= Windhoek East =

Electoral constituency in the Khomas region of central Namibia

Windhoek East constituency (red) in the Khomas Region

Windhoek East is a constituency in the Khomas Region of Namibia. It consists of the upper-class suburbs of Windhoek: Auasblick, Avis, Klein Windhoek, Ludwigsdorf, Luxury Hill, Olympia, and Suiderhof. It had a population of 22,712 in 2011, up from 17,674 in 2001. As of 2020, it has 17,308 registered voters.

Windhoek East is the most affluent constituency of Windhoek. Most embassies, private schools, private medical facilities, and shopping malls are located here, and the education rate of the inhabitants is high. All its roads are tarred. There is a concerning crime rate but the offenders come from other constituencies. The Namibian newspaper suspects the constituency to have been gerrymandered by the SWAPO-led government; Besides the posh suburbs it contains a Police academy and Windhoek's two army bases.

==Politics==
In the 2004 regional election, SWAPO candidate Mwadina Rosalia Sibiya received 2.141 of the 4,265 votes cast and became councillor.
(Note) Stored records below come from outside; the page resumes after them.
-- ==== Sys2Proof/Machine/Rope.lean ====
section
/-! DEFINITION. The row queue: VF, the SETVL forms, VRD, VWR and BMASK at the leader, their entries at the banks, strips and their
commits (R127 to R141, R332, R333, R397), and cairn grants (R352). -/
namespace Sys2Proof.Machine

open Host (Outcome)

/-! ### Placing entries (R332, R333) -/

/-- The banks an instruction targets: BMR, or every granted bank in mask mode 1 (R131). -/
def State.targets (s : State) (n : Nat) : BitVec 32 :=
  let l := s.leader n
  if l.mm then s.grantedMask else l.bmr &&& s.grantedMask
/-- Place one entry: `banks` it is aimed at, `commit` and `strips` the banks that reach its strip commit and record its strip. An
entry that names no bank is not placed. -/
def State.place (s : State) (n : Nat) (op : RowOp) (banks commit strips : BitVec 32) : State :=
  let l := s.leader n
  let all := banks ||| commit ||| strips
  if all = 0 then s else
  s.setLeader n { l with
    rowNum := l.rowNum + 1
    rowq := l.rowq ++ [{ num := l.rowNum + 1, op := op, banks := banks, todo := all, open_ := all, commit := commit,
                         sync := decide (commit = 0), strips := strips, pc := l.pc }] }
/-- The row queue has no room: the leader stalls (R332). -/
def State.rowqFull (s : State) (n : Nat) : Bool := decide (64 ≤ (s.leader n).rowq.length)

/-! ### VF, BMASK, VRD, VWR (R131, R132, R135, R136) -/

def execVf (a : BitVec 5) (s : State) : Outcome State Fault Refusal :=
  onLeader (.vf a) [a.toNat] (fun n s =>
    let d := s.xr n a.toNat
    let l := s.leader n
    if !descOk d then s.trap n .illegal (instrWords (.vf a)) 0
    else if s.rowqFull n then s.stall n 5
    else (s.place n (.vf d l.csr.frm l.csr.vxrm) (s.targets n) 0 0).retire n 4) s
def execBmask (d a : BitVec 5) (s : State) : Outcome State Fault Refusal :=
  onLeader (.bmask d a) [a.toNat] (fun n s =>
    let v := s.xr n a.toNat
    let l := s.leader n
    if v.toNat ≥ 2 ^ 32 then s.trap n .illegal v 0
    else (s.setLeader n { l with bmr := v.setWidth 32 &&& s.grantedMask }).result n d.toNat (l.bmr.setWidth 64) 4) s
/-- The checks of R135, R136 and R318 on the bank index: the trap of the first that fails. -/
def State.bankIndexTrap (s : State) (n : Nat) (v : Word) : Option State :=
  if 32 ≤ v.toNat then some (s.trap n .illegal v 0)
  else if !s.granted v.toNat then some (s.trap n .permission v 0)
  else none
def State.bankIndex (s : State) (n : Nat) (v : Word) (f : Nat → State) : State :=
  match s.bankIndexTrap n v with
  | some t => t
  | none => if s.rowqFull n then s.stall n 5 else f v.toNat
def execVrd (d a : BitVec 5) (sel : BitVec 8) (s : State) : Outcome State Fault Refusal :=
  onLeader (.vrd d a sel) [a.toNat] (fun n s =>
    s.bankIndex n (s.xr n a.toNat) fun i =>
      let s1 := s.place n (.vrd sel.toNat d.toNat s.reqNum) (1 <<< i) 0 0
      let l := s1.leader n
      let l := if d = 0 then l else
        { l with xPend := tput 0 l.xPend d.toNat s.reqNum, xPoison := tput none l.xPoison d.toNat none }
      { s1.setLeader n l with reqNum := s.reqNum + 1 }.retire n 4) s
def execVwr (a b : BitVec 5) (sel : BitVec 8) (s : State) : Outcome State Fault Refusal :=
  onLeaderC (.vwr a b sel) [a.toNat, b.toNat]
    (fun n s => if (s.leader n).clean a.toNat then s.bankIndexTrap n (s.xr n a.toNat) else none) (fun n s =>
    s.bankIndex n (s.xr n a.toNat) fun i => (s.place n (.vwr sel.toNat (s.xr n b.toNat)) (1 <<< i) 0 0).retire n 4) s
Nic Kruger, a member of the Rally for Democracy and Progress (RDP), surprisingly won the constituency in the 2010 local and regional elections. The 2015 regional election were won by SWAPO whose Ruusa Namuhuja gained 1,795 votes. Jens Schneider of the RDP came second with 1,169 votes, followed by Raymond Reginald Diergaardt of the Democratic Turnhalle Alliance (DTA) with 743 votes.
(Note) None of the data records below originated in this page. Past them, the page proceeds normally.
/-! ### The spine (R312 to R315) -/

/-- An event in the rope's spine-error log (Table 13.4). -/
def State.spineLog (s : State) (n kind src dst beat group tries : Nat) : State :=
  let l := s.leader n
  let e := BitVec.ofNat 64 (2 ^ 63 + kind * 2 ^ 61 + src * 2 ^ 55 + dst * 2 ^ 49 + beat * 2 ^ 45 + group * 2 ^ 37 + tries * 2 ^ 34 + s.stamp)
  s.setLeader n { l with spineLog := (logPut l.spineLog l.spineOrd e).1, spineOrd := (logPut l.spineLog l.spineOrd e).2 }
/-- The kinds of transfer of R312 by their codes here (log entry 71). -/
inductive XferKind where
  | response | row | unit | fetch | spill | request
  deriving DecidableEq, Repr
def xferKind (k : Nat) : XferKind :=
  match k % 6 with
  | 0 => .response | 1 => .row | 2 => .unit | 3 => .fetch | 4 => .spill | _ => .request
/-- SPINE_TRANSFER_RECEIVE: the receiver checks the beats of a transfer of rope `n`, of kind `kind`, from `src` to `dst`. A failed attempt waits
for its retry, the fifth enters degraded mode, in which the transfer is sent once more; a delivery after retries is logged. In degraded mode no
transfer is asked for again as a whole: its beat pairs are (R313). -/
def State.spineReceive (s : State) (n kind src dst : Nat) (ok : Bool) (beat group : Nat) : State :=
  let l := s.leader n
  let other := fun (x : Xfer) => !(x.kind == kind && x.src == src && x.dst == dst)
  let rest := l.xfer.filter other
  match l.xfer.find? fun x => !other x with
  | none =>
    if ok || l.degraded then s
    else s.setLeader n { l with xfer := l.xfer ++ [{ kind := kind, src := src, dst := dst, beat := beat, group := group, tries := 0, at_ := s.cycle, waits := true }] }
  | some x =>
    if ok then
      let t := s.setLeader n { l with xfer := rest }
      if x.tries = 5 then t else t.spineLog n 0 x.src x.dst x.beat x.group x.tries
    else if l.degraded then s
    else if x.tries < 4 then s.setLeader n { l with xfer := rest ++ [{ x with at_ := s.cycle, waits := true }] }
    else ((s.setLeader n { l with xfer := rest ++ [{ x with tries := 5, at_ := s.cycle, waits := false }], degraded := true,
                                  degradedN := l.degradedN + 1 }).spineLog n 1 x.src x.dst x.beat x.group 4).rejudge
           fun t => l.bind.any fun (b : Binding) => b.task == t
/-- The event's third number names the kind and the sender: kind × 64 + sender. -/
def execSpineTransferReceive (n src dst : Nat) (ok : Bool) (beat group : Nat) (s : State) : Outcome State Fault Refusal :=
  onEvent (fun s => s.spineReceive n (src / 64 % 6) (src % 64) (dst % 64) ok (beat % 16) (group % 192)) s
/-- SPINE_RETRY: 8 cycles after its failed attempt, the transfer that has waited longest is sent again, and only that one (R312). A transfer of a tag
that is not live is dropped at its sender and not retried (R358). -/
def State.spineRetry (s : State) (n : Nat) : State :=
  let l := s.leader n
  if !s.copyLive n then s.setLeader n { l with xfer := [] } else
  match l.xfer.find? fun x => x.waits && decide (x.at_ + 8 ≤ s.cycle) && decide (x.tries < 4) with
  | some x => s.setLeader n { l with retry := l.retry + 1, xfer := l.xfer.map fun y => if y = x then { x with tries := x.tries + 1, waits := false } else y }
  | none => s
def execSpineRetry (n : Nat) (s : State) : Outcome State Fault Refusal := onEvent (fun s => s.spineRetry n) s
/-- The words that a beat carries. -/
def beatWords (beat : Nat) : BitVec 1536 := BitVec.ofNat 1536 (2 ^ 96 - 1) <<< (96 * beat)
/-- Sender and receiver as Table 13.4 codes them: a response goes from the leader's memory pipeline to bank `i`, a row of a collective from
bank `j` to bank `i`, an activation unit from bank `i` to the arrays, a spilled row and the data of a request from bank `i` to the pipeline, a
fetched block the other way round. -/
def XferKind.ends (x : XferKind) (i j : Nat) : Nat × Nat :=
  match x with
  | .response | .fetch => (32, i) | .row => (j, i) | .unit => (i, 33) | .spill | .request => (i, 32)
/-- A beat pair delivered poisoned: the words it carries in the receiving register, in the array's next activation unit, in the fetched block,
in the row that the bank last spilled from the slot, or in the data of the bank's next store (R313, R303). -/
def State.deliverBad (s : State) (n : Nat) (x : XferKind) (i k beat : Nat) : State :=
  let g := bankOf n i
  let sl := s.slot g (k % 8)
  match x with
  | .response | .row => s.setSlot g (k % 8) { sl with poison := sl.poison ||| beatWords beat }
  | .unit => s.setArray (4 * n + k % 4) { s.array (4 * n + k % 4) with unitUe := true }
  | .fetch => s.setBank g { s.bank g with fetchUe := true }
  | .spill =>
    let mine := fun (p : PStore) => p.agent == bankAgent g && !p.wb && bankOfPa p.pa == g && slotOfPa p.pa == k % 8
    (match (s.pend.filter mine).getLast? with
     | none => s
     | some last =>
       let base := rowAddr g (k % 8) (rowOfPa last.pa) 0
       { s with pend := s.pend.map fun p =>
           if mine p && rowOfPa p.pa == rowOfPa last.pa then
             { p with pois := p.pois ||| ((beatWords beat >>> ((p.pa - base) / 8)) &&& BitVec.ofNat 1536 (2 ^ ((p.data.length + 7) / 8) - 1)) }
           else p })
  | .request => s.setBank g { s.bank g with sendUe := (s.bank g).sendUe ||| beatWords beat }
/-- BEAT_PAIR_RESEND: in degraded mode a beat pair failed `fails` times; five failures deliver it poisoned (R313). `k` names the slot or
array, the bank, the sending bank of a row (five bits) and the kind of transfer. -/
def State.beatPair (s : State) (n beat group fails k : Nat) : State :=
  let l := s.leader n
  if !l.degraded || decide (fails < 5) then s else
  let x := xferKind (k / 8192)
  let i := k / 8 % 32
  let e := x.ends i (k / 256 % 32)
  ((s.setLeader n { l with poisonedN := l.poisonedN + 1 }).spineLog n 2 e.1 e.2 beat group 4).deliverBad n x i k beat
def execBeatPairResend (n beat group fails k : Nat) (s : State) : Outcome State Fault Refusal :=
  onEvent (fun s => s.beatPair n (beat % 16) (group % 192) fails k) s
/-- The scrivener copies words into TYPE 11 entries, five to an entry. -/
def State.logWords (s : State) (ws : List Word) : State :=
  (List.range ((ws.length + 4) / 5)).foldl (fun s i => s.record 11 0 0 0 ((ws.drop (5 * i)).take 5)) s
/-- The counters of a bank, a rope and its leader (Table 17.2), in the order of their numbers. -/
def Bank.counters (b : Bank) : List Nat :=
  [b.issue, tget 0 b.stalls 1, tget 0 b.stalls 2, tget 0 b.stalls 3, b.ce, b.ue, b.refdue, b.closeRef % 2 ^ 32 * 2 ^ 32 + b.closeOpen % 2 ^ 32, b.alerts, (max 0 b.debtMax).toNat]
def Leader.counters (l : Leader) : List Nat :=
  [l.retry, l.degradedN, l.poisonedN, l.issue] ++ (List.range 11).map (fun k => tget 0 l.stalls (k + 1)) ++ [l.orphan]
/-- The counters of an array, and those of the domain ports, the endpoint, the slices, the flash controller and the weight stacks. -/
def Array_.counters (a : Array_) : List Nat := [a.issue, a.throttled, a.ce, a.ue, a.sdc]
def State.packageCounters (s : State) : List Nat :=
  let w := s.weights
  ((List.range 16).flatMap fun k => [tget 0 s.hub.portOrphan k, tget 0 s.hub.portStale k]) ++ [s.host.orphan, s.host.stale] ++
  ((List.range 136).map fun k => tget 0 s.hub.sliceStale k) ++ [w.fcStale] ++
  (List.range 8).flatMap fun m => [tget 0 w.fills m, tget 0 w.rereads m, tget 0 w.uepages m, tget 0 w.progs m, tget 0 w.erasesN m, tget 0 w.retiredN m]
/-- ERROR_LOG_COPY: the scrivener copies the logs and counters of bank `g`, of its rope and of the package into its ring, and the firmware clears
the logs (R314, R387). -/
def execErrorLogCopy (g : Nat) (s : State) : Outcome State Fault Refusal :=
  onEvent (fun s =>
    let b := s.bank g
    let l := s.leader (ropeOf g)
    let s := s.logWords (BitVec.ofNat 64 g :: b.aerr ++ l.spineLog ++
      (b.counters ++ [b.fqStale] ++ l.counters ++ [l.stale] ++ ((List.range 4).flatMap fun j => (s.array (4 * ropeOf g + j)).counters) ++ s.packageCounters).map (BitVec.ofNat 64))
    (s.setBank g { b with aerr := [], aerrOrd := [] }).setLeader (ropeOf g) { l with spineLog := [], spineOrd := [] }) s
/-- STACK_RESET: degraded spines of the stack return to normal mode (R313). -/
def execStackReset (st : Nat) (s : State) : Outcome State Fault Refusal :=
  onEvent (fun s =>
    let ls := tmap Leader.reset (fun n l => if n / 24 = st then { l with degraded := false, xfer := [] } else l) s.leaders
    { s with leaders := ls }) s

end Sys2Proof.Machine
end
In the 2020 regional election an opposition candidate became constituency councillor again. Kephas Brian Black of the Independent Patriots for Change (IPC), an opposition party formed in August 2020, won with 3,715 votes, followed by Petrus Cornelius Senekal of the Popular Democratic Movement (PDM, the new name of the DTA) with 2,511 votes. The SWAPO candidate Felix Tjozongoro came only third, gathering 1,615 votes.